If a line below contains the word "bankBytes", count it; give only the total.

Top of Exercise material

-- ==== Sys2Proof/Machine/ReelTab.lean ====
section
/-! DEFINITION. The Reel table and the chunk descriptor: their fields (Tables REC-5 and REC-8, R327, R328). -/
namespace Sys2Proof.Machine

/-- Device address of a Reel table entry: the table lies in the lead controller's cluster store (R327). -/
def State.reelAddr (s : State) (p idx : Nat) : Nat := (s.cl (s.lead p)).reelBase.toNat + 64 * idx

/-- The bytes of a Reel table entry; an index beyond REEL_N has none. -/
def State.reelRec (s : State) (p idx : Nat) : List Byte :=
  if idx < (s.cl (s.lead p)).reelN.toNat then s.rdN (s.reelAddr p idx) 64 else List.replicate 64 0#8

/-- V. -/
def rlV (r : List Byte) : Bool := recBits r 0 1 == 1
/-- KIND. -/
def rlKind (r : List Byte) : Nat := recBits r 1 2
/-- PIN. -/
def rlPin (r : List Byte) : Bool := recBits r 3 1 == 1
/-- RZ. -/
def rlRz (r : List Byte) : Bool := recBits r 4 1 == 1
/-- Slots bound. -/
def rlSlots (r : List Byte) : Nat := recBits r 5 2 + 1
/-- CORE. -/
def rlCore (r : List Byte) : Nat := recBits r 8 3
/-- CLUSTER. -/
def rlCluster (r : List Byte) : Nat := recBits r 11 3
/-- N of a diagonal recurrence, C of a cascade. -/
def rlWidth (r : List Byte) : Nat := if rlKind r = 1 then recBits r 16 6 + 1 else recBits r 16 12 + 1
/-- S of a cascade. -/
def rlSections (r : List Byte) : Nat := recBits r 22 4 + 1
/-- ENTRY. -/
def rlEntry (r : List Byte) : Nat := recN r 8 8
/-- STATE. -/
def rlState (r : List Byte) : Nat := recN r 16 8
/-- COEF. -/
def rlCoef (r : List Byte) : Nat := recN r 24 8
/-- GEN. -/
def rlGen (r : List Byte) : Nat := recN r 32 2
/-- RSTATE: 0 NEW, 1 IDLE, 2 RUN, 3 OUT, 4 IN, 5 GONE. -/
def rlRstate (r : List Byte) : Nat := recBits r 272 3
/-- SEQ. -/
def rlSeq (r : List Byte) : Nat := recN r 40 8

/-- Table index of a handle. -/
def hIdx (h : Nat) : Nat := bitsAt h 0 12
/-- Whether a handle names a valid entry of its generation (R328). -/
def State.reelLive (s : State) (p h : Nat) : Bool :=
  let r := s.reelRec p (hIdx h)
  rlV r && rlGen r == bitsAt h 12 16 && bitsAt h 28 4 == 0

/-- RSTATE written by the part. -/
def State.setRstate (s : State) (p idx st : Nat) : State := s.wrVal (s.reelAddr p idx + 34) 1 st
/-- SEQ written by the part. -/
def State.setReelSeq (s : State) (p idx seq : Nat) : State := s.wrVal (s.reelAddr p idx + 40) 8 seq

/-- Dynamic state of a Reel. -/
def State.reel (s : State) (p idx : Nat) : ReelDyn := (s.part p).reels.get ReelDyn.init idx
/-- Dynamic state of a Reel updated. -/
def State.updReel (s : State) (p idx : Nat) (f : ReelDyn → ReelDyn) : State :=
  s.updPart p (fun x => { x with reels := x.reels.upd ReelDyn.init idx f })

/-- Bytes of a checkpoint bank: a header and one image per bound slot at the image pitch (R342). -/
def bankBytes (n : Nat) : Nat := 64 + n * imagePitch
where
  /-- Pitch of the images of a bank (R342). -/
  imagePitch : Nat := 196672

/-- Virtual address of image i of the reset image, which follows the two banks (R342). -/
def resetImage (r : List Byte) (i : Nat) : Nat := rlState r + 2 * bankBytes (rlSlots r) + i * 196672

end Sys2Proof.Machine
end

Bottom of Exercise material

Result for this task:
2